The Ocracoke pony herd welcomed a new member with the birth of Captain Marvin Howard, a colt born May 9 to the mare Jitterbug.
The herd of Banker ponies, housed at the Ocracoke Pony Pen, now numbers 17, said Jocelyn Wright, lead biological science technician with the National Park Service on Ocracoke, which manages the herd. The Park Service ultimately wants the herd to number 20 to 25.
Captain, as he is nicknamed, is the brother of Rayo, born last year, and both are offspring of Alonzo, a stallion which arrived last spring from the Corolla herd and then tragically died last fall, Wright said.
“We don’t have a definite reason for that,” Wright said about Alonzo’s death.
Captain, who’s only two weeks old, will not be on view to the public for about six months while he is stays close to his mother.
Captain is named after the man on Ocracoke who started the nation’s first and only mounted Boy Scout troop Wright said.
According to Pat Garber’s book “Ocracoke Island: Your Questions Answered,” Howard, after retiring from the U.S. Army Corps of Engineers, organized about a dozen island boys into the troop and assisted them in capturing and breaking some of the ponies to ride in formation. They were featured in the March 1956 issue of “Boy’s Life” magazine.
In 1957, the North Carolina General Assembly passed a bill requiring all livestock on the Outer Banks to be confined. Although the Ocracoke ponies were exempted at that time, when Highway 12 was built, the NPS decided to pen the ponies to prevent them from being hit by cars.
In 1959, they were confined in a corral near the current 160-acre location.
Young Captain is available for “adoption,” as are all of the herd’s horses.
Any member of the public can adopt as many members of the herd as they want for $25 each, Wright said. It’s a program started years ago by retired NPS Ranger Bill Caswell. With that payment, the adopter receives a photo of his or her horse and a certificate.
The adoption can be accomplished either online or at the NPS Visitor Center near the south ferry docks on the island, where there are photos of all the ponies.
“Some people are collecting them,” Wright said about the program.
All the ponies can be adopted by more than one person, Wright said, but the donation is used exclusively to defray the costs of their care, such as food, veterinary care, and repair of the pasture and facilities.

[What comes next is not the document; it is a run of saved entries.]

/-- One constructor per row of spec/opcode_table.json. -/
inductive Instr where
  -- lane set (R200 to R227)
  | mov (d a : Fin 128) (g : Guard)
  | movLane (d : Fin 128) (g : Guard)
  | movScalar (d : Fin 128) (a : Fin 64) (g : Guard)
  | movi (d : Fin 128) (imm : BitVec 11)
  | moviLiteral (d : Fin 128) (lit : Word)
  | add (d a b : Fin 128) (g : Guard)
  | sub (d a b : Fin 128) (g : Guard)
  | mul (d a b : Fin 128) (g : Guard)
  | mulhU (d a b : Fin 128) (g : Guard)
  | mulhS (d a b : Fin 128) (g : Guard)
  | mad (d a b : Fin 128) (g : Guard)
  | and (d a b : Fin 128) (g : Guard)
  | or (d a b : Fin 128) (g : Guard)
  | xor (d a b : Fin 128) (g : Guard)
  | not (d a : Fin 128) (g : Guard)
  | shl (d a b : Fin 128) (g : Guard)
  | shr (d a b : Fin 128) (g : Guard)
  | sra (d a b : Fin 128) (g : Guard)
  | minU (d a b : Fin 128) (g : Guard)
  | minS (d a b : Fin 128) (g : Guard)
  | maxU (d a b : Fin 128) (g : Guard)
  | maxS (d a b : Fin 128) (g : Guard)
  | abs (d a : Fin 128) (g : Guard)
  | neg (d a : Fin 128) (g : Guard)
  | clz (d a : Fin 128) (g : Guard)
  | popc (d a : Fin 128) (g : Guard)
  | bfeU (d a b : Fin 128) (g : Guard)
  | bfeS (d a b : Fin 128) (g : Guard)
  | bfi (d a b : Fin 128) (g : Guard)
  | sel (d a b : Fin 128) (g : Guard) (q : Fin 4)
  | cmpU32 (cc : Cc) (d : Fin 8) (a b : Fin 128) (g : Guard)
  | cmpS32 (cc : Cc) (d : Fin 8) (a b : Fin 128) (g : Guard)
  | pand (d a b : Fin 8) (g : Guard)
  | por (d a b : Fin 8) (g : Guard)
  | pnot (d a : Fin 8) (g : Guard)
  | shflIdx (d a b : Fin 128) (g : Guard)
  | shflUp (d a b : Fin 128) (g : Guard)
  | shflDown (d a b : Fin 128) (g : Guard)
  | shflXor (d a b : Fin 128) (g : Guard)
  | voteAny (d a : Fin 8) (g : Guard)
  | voteAll (d a : Fin 8) (g : Guard)
  | voteBallot (d : Fin 128) (a : Fin 8) (g : Guard)
  | voteEq (d a : Fin 8) (g : Guard)
  | fadd (d a b : Fin 128) (g : Guard)
  | fsub (d a b : Fin 128) (g : Guard)
  | fmul (d a b : Fin 128) (g : Guard)
  | ffma (d a b : Fin 128) (g : Guard)
  | fmin (d a b : Fin 128) (g : Guard)
  | fmax (d a b : Fin 128) (g : Guard)
  | fcmp (cc : Fcc) (d : Fin 8) (a b : Fin 128) (g : Guard)
  | frcp (d a : Fin 128) (g : Guard)
  | frsq (d a : Fin 128) (g : Guard)
  | fsqrt (d a : Fin 128) (g : Guard)
  | fexp2 (d a : Fin 128) (g : Guard)
  | flog2 (d a : Fin 128) (g : Guard)
  | ftanh (d a : Fin 128) (g : Guard)
  | cvt (d a : Fin 128) (e : Fin 4) (f : CvtFmt) (g : Guard) (m : Rm)
  | dot2Bf16 (d a b : Fin 128) (g : Guard)
  | dot4Fp8 (d a b : Fin 128) (g : Guard)
  | dot8N4o (d a b : Fin 128) (g : Guard)
  | n4pack (d a b : Fin 128) (g : Guard)
  | n4unp (d a : Fin 128) (g : Guard)
  | sclx (d a b : Fin 128) (g : Guard)
  | ld (d : Fin 128) (m : LmArgs) (sz : LdSize) (sp : LdSpace)
  | st (d : Fin 128) (m : LmArgs) (sz : StSize) (sp : LdSpace)
  | lds (d : Fin 128) (m : LmArgs) (sz : LdSize) (sc : Scope)
  | sts (d : Fin 128) (m : LmArgs) (sz : StSize) (sc : Scope)
  | atom (d : Fin 128) (m : LmArgs) (op : AtomOp) (sc : Scope)
  | red (d : Fin 128) (m : LmArgs) (op : AtomOp) (sc : Scope)
  | atomcas (d : Fin 128) (m : LmArgs) (sz : CasSize) (sc : Scope)
  -- uniform set: scalar arithmetic, memory, special registers (R180 to R185)
  | smov (d a : Fin 64)
  | sadd (d a b : Fin 64)
  | ssub (d a b : Fin 64)
  | smul (d a b : Fin 64)
  | smulhU (d a b : Fin 64)
  | smulhS (d a b : Fin 64)
  | sdivu (d a b : Fin 64)
  | sremu (d a b : Fin 64)
  | sand (d a b : Fin 64)
  | sor (d a b : Fin 64)
  | sxor (d a b : Fin 64)
  | snot (d a : Fin 64)
  | sshl (d a b : Fin 64)
  | sshr (d a b : Fin 64)
  | ssra (d a b : Fin 64)
  | sminU (d a b : Fin 64)
  | sminS (d a b : Fin 64)
  | smaxU (d a b : Fin 64)
  | smaxS (d a b : Fin 64)
  | sclz (d a : Fin 64)
  | spopc (d a : Fin 64)
  | ssel (d a b : Fin 64)
  | slea (d a b : Fin 64) (n : Fin 4)
  | scmp (cc : Scc) (d a b : Fin 64)
  | smovi (d : Fin 64) (imm : BitVec 13)
  | smoviLiteral (d : Fin 64) (lit : Word)
  | sld (d a : Fin 64) (sz : SldSize) (sc : Scope) (off : Option Word)
  | sst (d a : Fin 64) (sz : SstSize) (sc : Scope) (off : Option Word)
  | srd (d : Fin 64) (n : BitVec 13)
  | swr (a : Fin 64) (n : BitVec 13)
  | emrd (d : Fin 64)
  | emwr (a : Fin 64)
  | sfmt (a : Fin 64)
  | sfmtLiteral (lit : Word)
  | sfmtrd (d : Fin 64)
  -- control flow (R186 to R199)
  | bra (off : BitVec 21)
  | brcNz (c : Fin 16) (off : BitVec 21)
  | brcZ (c : Fin 16) (off : BitVec 21)
  | brany (inv : Bool) (p : Fin 8) (off : BitVec 21)
  | brall (inv : Bool) (p : Fin 8) (off : BitVec 21)
  | call (off : BitVec 21)
  | split (inv : Bool) (p : Fin 8) (e : Fin 1024) (j : Fin 2048)
  | ret
  | join
  | snop
  | yield
  | exit
  | trap (code : Fin 64)
  | rtt
  | tfence
  | temit (a b : Fin 64)
  | time (d : Fin 64)
  -- keys, barriers, pools, messages (R228 to R257)
  | kfork (d a : Fin 16)
  | kjoin (d a b : Fin 16)
  | krel (d : Fin 16)
  | kwait (a : Fin 16) (sc : Scope)
  | kall (sc : Scope)
  | ksend (a : Fin 16) (b : Fin 64) (sc : Scope)
  | krecv (d a : Fin 64)
  | krecvTry (d a : Fin 64)
  | kqry (d : Fin 64) (a : Fin 16)
  | ksteal (d : Fin 16) (a : Fin 64) (sc : Scope)
  | binit (d : Fin 16) (a : Fin 64)
  | barr (d a : Fin 16)
  | barrLeave (d a : Fin 16)
  | bwait (d a : Fin 16) (par : Bool)
  | bqry (d : Fin 64) (a : Fin 16)
  | mcjoin (d a b : Fin 64) (pool : Fin 16)
  | mcleave (d : Fin 64) (pool : Fin 16)
  | role (d : Fin 8) (n : Fin 8)
  | mcld (x y : Fin 64) (pool : Fin 16) (k c : Fin 16) (off : Option Word)
  | amsend (x y : Fin 64) (h : Fin 16) (k c : Fin 16)
  | nred (x y : Fin 64) (op : NredOp) (k c : Fin 16) (tmo : Option Word)
  | launch (x : Fin 64) (sc : Scope) (k c : Fin 16)
  -- engines and rings (R258 to R291)
  | tcfg (x : Fin 16) (y : Fin 64) (k c : Fin 16)
  | tlda (x : Fin 16) (y : Fin 64) (k c : Fin 16) (pitch : Option Word)
  | tldb (x : Fin 64) (y : Fin 64) (k c : Fin 16) (pitch : Option Word)
  | mma (x : Fin 16) (y : Fin 64) (z : Fin 16) (k c : Fin 16) (mode : Option Word)
  | tzero (x : Fin 16) (k c : Fin 16)
  | tst (x : Fin 16) (y : Fin 64) (k c : Fin 16) (pitch : Option Word)
  | tcvt (x y : Fin 16) (k c : Fin 16) (cw : Option Word)
  | ascan (x y : Fin 16) (z : Fin 4) (k c : Fin 16)
  | cld (x : Fin 4) (y : Fin 64) (k c : Fin 16)
  | cst (x : Fin 4) (y : Fin 64) (k c : Fin 16)
  | cpyLd (x y : Fin 64) (k c : Fin 16) (off : Option Word)
  | cpySt (x y : Fin 64) (k c : Fin 16) (off : Option Word)
  | cpysLd (x y : Fin 64) (k c : Fin 16) (gp : Word)
  | cpysSt (x y : Fin 64) (k c : Fin 16) (gp : Word)
  | cpyc (x y : Fin 64) (k c : Fin 16) (off : Option Word)
  | cpyg (x y : Fin 64) (k c : Fin 16) (off : Option Word)
  | cpyx (x y : Fin 64) (k c : Fin 16) (off : Option Word)
  | rinit (x : Fin 8) (y : Fin 64)
  | rputAcq (x : Fin 8) (y : Fin 64) (k : Fin 16)
  | rputCmt (x : Fin 8) (y : Fin 64) (c : Fin 16)
  | rgetAcq (x : Fin 8) (y : Fin 64) (k : Fin 16)
  | rgetRel (x : Fin 8) (y : Fin 64) (c : Fin 16)
  -- steps of the rings, keys, memory and engines
  | ringAcquireGrant (wg : Nat) (ring : Fin 8) (consumer : Bool)
  | growGrant (wg : Nat)
  | growFail (wg : Nat)
  | operationComplete (op : Nat)
  | loadValueFixed (op : Nat)
  | engineCommandStart (op : Nat)
  | engineCommandComplete (op : Nat)
  | copyCommandComplete (op : Nat)
  | frameAllocation (asid va : Nat)
  | acbProbeReply (core asid va : Nat)
  | mappingChange (asid va : Nat) (entry : List Word) (release : Bool)
  | homeRequest (op acc : Nat)
  | atomicRequest (i : Nat)
  | combineWindowExpiry (cluster i : Nat)
  | wcbIdleDrain (core asid line : Nat)
  | responseArrival (op acc : Nat)
  | responseTimeout (op acc : Nat) (performed : Bool)
  | stealPromotion (op : Nat)
  | messageSend (msg : Nat)
  | spliceArrival (msg : Nat)
  | completionNotice (die : Fin 4) (op : Nat) (sc : Scope)
  | activeMessageArrival (msg : Nat)
  | handlerWarpStart (msg : Nat)
  | mcldArrival (op : Nat)
  | poolHoldTimeout (hold : Nat)
  | poolRead (hold : Nat)
  | poolFillLand (op : Nat)
  | nredContribution (op : Nat)
  | nredTimeout (inst : Nat)
  | timeReply (op : Nat)
  -- launch, placement, pre-emption (R292 to R308)
  | launchEntrySend (wg : Nat)
  | distributorDecision
  | launchRecordRead (src : Nat)
  | holdPlacement (grid : Nat)
  | gridRelease (grid : Nat)
  | gridCompletionSignal (grid : Nat)
  | workgroupEvict (wg : Nat)
  | workgroupRestore (wg : Nat)
  | watchdogExpiry (core : Nat)
  | starvation (warp : Nat)
  -- debug, trace, profiling (R335 to R350)
  | breakpointHit (warp : Nat) (bp : Fin 4)
  | stopDump (cluster : Nat)
  | stepEnd (cluster : Nat)
  | dbgcmdStop (cluster : Nat)
  | dbgcmdResume (cluster : Nat)
  | dbgcmdResumeLoad (cluster : Nat)
  | dbgcmdStep (cluster : Nat)
  | traceDrain (cluster : Nat)
  | stallCountOverflow (cluster entry : Nat)
  -- fabric, host, time base, links, platform
  | flitReceive (group : Fin 16) (header : BitVec 64) (crcOk : Bool) (body : FabMsg)
  | hostAccess (a : HostAcc)
  | ptpMessage (group : Fin 16) (head : PtpHead) (kind : PtpKind)
  | timelockLoss
  | centreLinkMeasure (die : Fin 4) (counts : Nat)
  | laneFailure (link : Fin 12) (lane : Fin 64)
  | linkRetrainDone (link : Fin 12)
  | frequencySwitch (die : Fin 4)
  | fibreGroupLoss (group : Fin 16) (fibre : Fin 8) (lambda : Option Nat)
  | linkTrainingDone (group : Fin 16)
  | groupTrainingTimeout (group : Fin 16)
  | tokenRegenerate (die : Fin 4) (channel : Nat)
  | powerControlTick (power : Nat) (heaviest : Fin 4)
  | dieClockGate (die : Fin 4)
  | thermalHold (die : Fin 4) (temp : Nat)
  | thermalTrip (die : Fin 4) (temp : Nat)
  | powerGood (slot0 slot1 : FwImage)
  | bringupComplete (f : Fuses)
  | firmwareTimeout
  | mgcmdPreempt (v : Word)
  | mgcmdResume (v : Word)
  | mgcmdAttest (v : Word)
  | mgcmdCommitSvnmin (v : Word)
  | pxctlGo (v : Word)
  | peerAccess (group : Fin 16) (write : Bool) (ma : Nat) (data : Word)
  | peerAccessTimeout
  | chipidWrite (v : Word)
  | lqctlWrite (q : Fin 64) (v : Word)
  | lqtailWrite (q : Fin 64) (v : Word)
  | lgctlWrite (g : Fin 16) (v : Word)
  | mgaploWrite (v : Word)
  | fladdWrite (die : Fin 4) (list : Fin 2) (v : Word)
  | trctlWrite (cluster : Nat) (v : Word)
  | trrpWrite (cluster : Nat) (v : Word)
  | stctlSpillAll (cluster : Nat) (v : Word)
  | strpWrite (cluster : Nat) (v : Word)
  | retireWrite (v : Word)
  | ecclrWrite (core : Nat) (v : Word)
  | tbloRead
  | stallCounterRead (core : Nat) (engine : Fin 6) (cause : Fin 7)
  | trdropRead (cluster : Nat)
  | stlostRead (cluster : Nat)
  | ellostRead
  | mellostRead (unit : Fin 5)
  | lllostRead
  | cecntRead (die : Fin 4)
  | registerWrite (ma : Nat) (v : Word)
  | illegalFirstWord (w : Word)
  | clusterCacheArrival (op acc : Nat)
  | stallSample (cluster : Nat)
  | peerAccessAnswer (ok : Bool) (data : Word)
  | physicalWindowAccess (die : Fin 4) (off : Nat) (data : Option Word)
  | syncInterval
  | thermalHoldLeft (die : Fin 4) (temp : Nat)
  | wavelengthRecalibration (group : Fin 16)
  | tlockLapse (group : Fin 16)
  deriving DecidableEq, Repr

end Sys2Proof
end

The oldest in the herd is Okie’s Rainbow at age 34, Wright said, which is nearing the upper end of a horse’s lifespan.
The Park Service may try to get another stallion for the herd, possibly from the Shackleford Banks herd at Cape Lookout or the Corolla herd, Wright said.
But until then, the more than a dozen volunteers on Ocracoke will help care for the 12 females and five males of the herd.
“Volunteers are just integral to us,” Wright said. “We couldn’t do it without them.”
Volunteers help in most all aspects of the pony herd: cleaning troughs, feeding and scooping manure.